Saved entries
Content starts

-- ==== Sys2Proof/Machine/Fragmentation.lean ====
section
/-! DEFINITION. The fragmentation engine: its arithmetic, its commands, and the TX engine's own step
(43_fragmentation.md R190 to R210). -/

namespace Sys2Proof.Machine

/-! ### Arithmetic of fragmentation -/

/-- `PktCount(len)`: an empty message is one packet (43_fragmentation.md R190). -/
def pktCount (len : Nat) : Nat := max 1 (ceilDiv len Config.mtu)

/-- `clen_i`, the payload bytes of packet i of a message of `len` bytes (43_fragmentation.md R191). -/
def chunkLen (len i : Nat) : Nat := min Config.mtu (len - i * Config.mtu)

/-- The control fields of packet i of n with tag `tag` (43_fragmentation.md R192). -/
def packetControl (i n : Nat) (tag : BitVec 3) : Control :=
  { som := i == 0, eom := i + 1 == n, seq := BitVec.ofNat 2 (i % 4), tagOwner := true, tag := tag }

/-- The header bytes of the current packet (43_fragmentation.md R192). -/
def State.packetHeader (s : State) : List Byte :=
  hdrEncode s.tx.dest s.cfg.localEid (packetControl s.tx.i s.tx.n s.tx.tag)

/-! ### The message's start and end -/

/-- `StartTx(d, t, tm, len)`: `Tx.code` keeps the last message's code (43_fragmentation.md R202). -/
def State.startTx (s : State) (d : Byte) (t : BitVec 3) (alloc : Bool) (len : Nat) : State :=
  { s with
    tx := { s.tx with
      phase := .next, dest := d, tag := t, tagAlloc := alloc, len := len, n := pktCount len, i := 0, cur := 0 } }

/-- The tag of the current message released, if this message allocated it. -/
def State.releaseMessageTag (s : State) : State := if s.tx.tagAlloc then s.releaseTag s.tx.dest s.tx.tag else s

/-- `Finish(code)`: a failure leaves no tag allocated, a success keeps it busy (43_fragmentation.md R207). -/
def State.finish (s : State) (code : Status) : State :=
  let t := if code = .ok then s else s.releaseMessageTag
  ({ t with tx := { t.tx with phase := .idle, code := code } } : State).emit (.txDone code)

/-! ### Commands -/

/-- `TXWR addr, byte` (43_fragmentation.md R200): the bounds fault comes before the busy status. -/
def execTxwr (addr : BitVec 16) (d : Byte) (s : State) : Result :=
  whenRunning s <|
    if s.params.txmemCap ≤ addr.toNat then .next (s.raise Opcode.txwr.code .outOfBounds 0x00#8)
    else if s.busy then .next (s.respond .errBusy 0#32)
    else match s.txMemWrite addr.toNat d with
      | none => .fault .txMemRequirement
      | some t => .next (t.respond .ok 0#32)

/-- `TXMSG dest, tag|auto, len` (43_fragmentation.md R201). -/
def execTxmsg (dest : Byte) (mode : TagMode) (len : BitVec 16) (s : State) : Result :=
  whenRunning s <|
    if s.busy then .next (s.respond .errBusy 0#32)
    else if !s.cfg.bound then .next (s.respond .errNoRoute 0#32)
    else if s.params.txmemCap < len.toNat then .next (s.respond .errLen 0#32)
    else match mode with
      | .explicit t => .next ((s.startTx dest t false len.toNat).respond .ok (t.setWidth 32))
      | .auto =>
        match s.allocTag dest with
        | none => .next (s.respond .errTagExhausted 0#32)
        | some t => .next (((s.takeTag dest t).startTx dest t true len.toNat).respond .ok (t.setWidth 32))

/-- `TAGFREE dest, tag` (43_fragmentation.md R208). -/
def execTagfree (dest : Byte) (tag : BitVec 3) (s : State) : Result :=
  whenRunning s (.next ((s.releaseTag dest tag).respond .ok 0#32))

/-- `TXACK st` (43_fragmentation.md R206). -/
def execTxack (st : Byte) (s : State) : Result :=
  whenRunning s <|
    if s.waitingAck then
      let t := s.setBuf s.tx.cur { s.buf s.tx.cur with alloc := false, owner := .cmd }
      if st = 0x00#8 then
        let u := { t with tx := { t.tx with i := t.tx.i + 1 } }
        if u.tx.i = u.tx.n then .next ((u.finish .ok).respond .ok 0#32)
        else .next (({ u with tx := { u.tx with phase := .next } } : State).respond .ok 0#32)
      else .next ((t.finish .errBinding).respond .ok 0#32)
    else .next (s.raise Opcode.txack.code .unexpectedAck 0x00#8)

/-! ### The TX engine's step -/

/-- When TXENG has a step (43_fragmentation.md R203). -/
def State.txEnabled (s : State) : Bool := !s.halted && decide (s.tx.phase = .next) && !s.held

/-- The packet built in free buffer h and handed to the binding (43_fragmentation.md R203). -/
def sendPacket (s : State) (h : Nat) : Result :=
  let clen := chunkLen s.tx.len s.tx.i
  match s.txMemReadN (s.tx.i * Config.mtu) clen with
  | none => .fault .txMemRequirement
  | some payload =>
    match (s.allocBuffer h .txeng clen).arenaWriteN h s.params.headroom (s.packetHeader ++ payload) with
    | none => .fault .arenaRequirement
    | some t =>
      match t.arenaReadN h s.params.headroom (Config.hdrLen + clen) with
      | none => .fault .arenaRequirement
      | some frame =>
        .next (({ t with tx := { t.tx with cur := h, phase := .waitAck } } : State).emit (.pktOut h frame))

/-- The TX engine's turn: its step where it has one, else nothing (43_fragmentation.md R203, R204; 00_scope.md R11 `hold`;
log 4). -/
def txEngineStep (s : State) : Result :=
  if s.txEnabled then
    if s.gate then
      match s.freeHandle with
      | none => .next (s.finish .errNoBuf)
      | some h => sendPacket s h
    else .next (s.finish .errTxDisabled)
  else .next s

end Sys2Proof.Machine
end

Content ends

Word for word, write out all the lines shown above.

◆ Exercise output
-- ==== Sys2Proof/Machine/Fragmentation.lean ====
section
/-! DEFINITION. The fragmentation engine: its arithmetic, its commands, and the TX engine's own step
(43_fragmentation.md R190 to R210). -/

namespace Sys2Proof.Machine

/-! ### Arithmetic of fragmentation -/

/-- `PktCount(len)`: an empty message is one packet (43_fragmentation.md R190). -/
def pktCount (len : Nat) : Nat := max 1 (ceilDiv len Config.mtu)

/-- `clen_i`, the payload bytes of packet i of a message of `len` bytes (43_fragmentation.md R191). -/
def chunkLen (len i : Nat) : Nat := min Config.mtu (len - i * Config.mtu)

/-- The control fields of packet i of n with tag `tag` (43_fragmentation.md R192). -/
def packetControl (i n : Nat) (tag : BitVec 3) : Control :=
  { som := i == 0, eom := i + 1 == n, seq := BitVec.ofNat 2 (i % 4), tagOwner := true, tag := tag }

/-- The header bytes of the current packet (43_fragmentation.md R192). -/
def State.packetHeader (s : State) : List Byte :=
  hdrEncode s.tx.dest s.cfg.localEid (packetControl s.tx.i s.tx.n s.tx.tag)

/-! ### The message's start and end -/

/-- `StartTx(d, t, tm, len)`: `Tx.code` keeps the last message's code (43_fragmentation.md R202). -/
def State.startTx (s : State) (d : Byte) (t : BitVec 3) (alloc : Bool) (len : Nat) : State :=
  { s with
    tx := { s.tx with
      phase := .next, dest := d, tag := t, tagAlloc := alloc, len := len, n := pktCount len, i := 0, cur := 0 } }

/-- The tag of the current message released, if this message allocated it. -/
def State.releaseMessageTag (s : State) : State := if s.tx.tagAlloc then s.releaseTag s.tx.dest s.tx.tag else s

/-- `Finish(code)`: a failure leaves no tag allocated, a success keeps it busy (43_fragmentation.md R207). -/
def State.finish (s : State) (code : Status) : State :=
  let t := if code = .ok then s else s.releaseMessageTag
  ({ t with tx := { t.tx with phase := .idle, code := code } } : State).emit (.txDone code)

/-! ### Commands -/

/-- `TXWR addr, byte` (43_fragmentation.md R200): the bounds fault comes before the busy status. -/
def execTxwr (addr : BitVec 16) (d : Byte) (s : State) : Result :=
  whenRunning s <|
    if s.params.txmemCap ≤ addr.toNat then .next (s.raise Opcode.txwr.code .outOfBounds 0x00#8)
    else if s.busy then .next (s.respond .errBusy 0#32)
    else match s.txMemWrite addr.toNat d with
      | none => .fault .txMemRequirement
      | some t => .next (t.respond .ok 0#32)

/-- `TXMSG dest, tag|auto, len` (43_fragmentation.md R201). -/
def execTxmsg (dest : Byte) (mode : TagMode) (len : BitVec 16) (s : State) : Result :=
  whenRunning s <|
    if s.busy then .next (s.respond .errBusy 0#32)
    else if !s.cfg.bound then .next (s.respond .errNoRoute 0#32)
    else if s.params.txmemCap < len.toNat then .next (s.respond .errLen 0#32)
    else match mode with
      | .explicit t => .next ((s.startTx dest t false len.toNat).respond .ok (t.setWidth 32))
      | .auto =>
        match s.allocTag dest with
        | none => .next (s.respond .errTagExhausted 0#32)
        | some t => .next (((s.takeTag dest t).startTx dest t true len.toNat).respond .ok (t.setWidth 32))

/-- `TAGFREE dest, tag` (43_fragmentation.md R208). -/
def execTagfree (dest : Byte) (tag : BitVec 3) (s : State) : Result :=
  whenRunning s (.next ((s.releaseTag dest tag).respond .ok 0#32))

/-- `TXACK st` (43_fragmentation.md R206). -/
def execTxack (st : Byte) (s : State) : Result :=
  whenRunning s <|
    if s.waitingAck then
      let t := s.setBuf s.tx.cur { s.buf s.tx.cur with alloc := false, owner := .cmd }
      if st = 0x00#8 then
        let u := { t with tx := { t.tx with i := t.tx.i + 1 } }
        if u.tx.i = u.tx.n then .next ((u.finish .ok).respond .ok 0#32)
        else .next (({ u with tx := { u.tx with phase := .next } } : State).respond .ok 0#32)
      else .next ((t.finish .errBinding).respond .ok 0#32)
    else .next (s.raise Opcode.txack.code .unexpectedAck 0x00#8)

/-! ### The TX engine's step -/

/-- When TXENG has a step (43_fragmentation.md R203). -/
def State.txEnabled (s : State) : Bool := !s.halted && decide (s.tx.phase = .next) && !s.held

/-- The packet built in free buffer h and handed to the binding (43_fragmentation.md R203). -/
def sendPacket (s : State) (h : Nat) : Result :=
  let clen := chunkLen s.tx.len s.tx.i
  match s.txMemReadN (s.tx.i * Config.mtu) clen with
  | none => .fault .txMemRequirement
  | some payload =>
    match (s.allocBuffer h .txeng clen).arenaWriteN h s.params.headroom (s.packetHeader ++ payload) with
    | none => .fault .arenaRequirement
    | some t =>
      match t.arenaReadN h s.params.headroom (Config.hdrLen + clen) with
      | none => .fault .arenaRequirement
      | some frame =>
        .next (({ t with tx := { t.tx with cur := h, phase := .waitAck } } : State).emit (.pktOut h frame))

/-- The TX engine's turn: its step where it has one, else nothing (43_fragmentation.md R203, R204; 00_scope.md R11 `hold`;
log 4). -/
def txEngineStep (s : State) : Result :=
  if s.txEnabled then
    if s.gate then
      match s.freeHandle with
      | none => .next (s.finish .errNoBuf)
      | some h => sendPacket s h
    else .next (s.finish .errTxDisabled)
  else .next s

end Sys2Proof.Machine
end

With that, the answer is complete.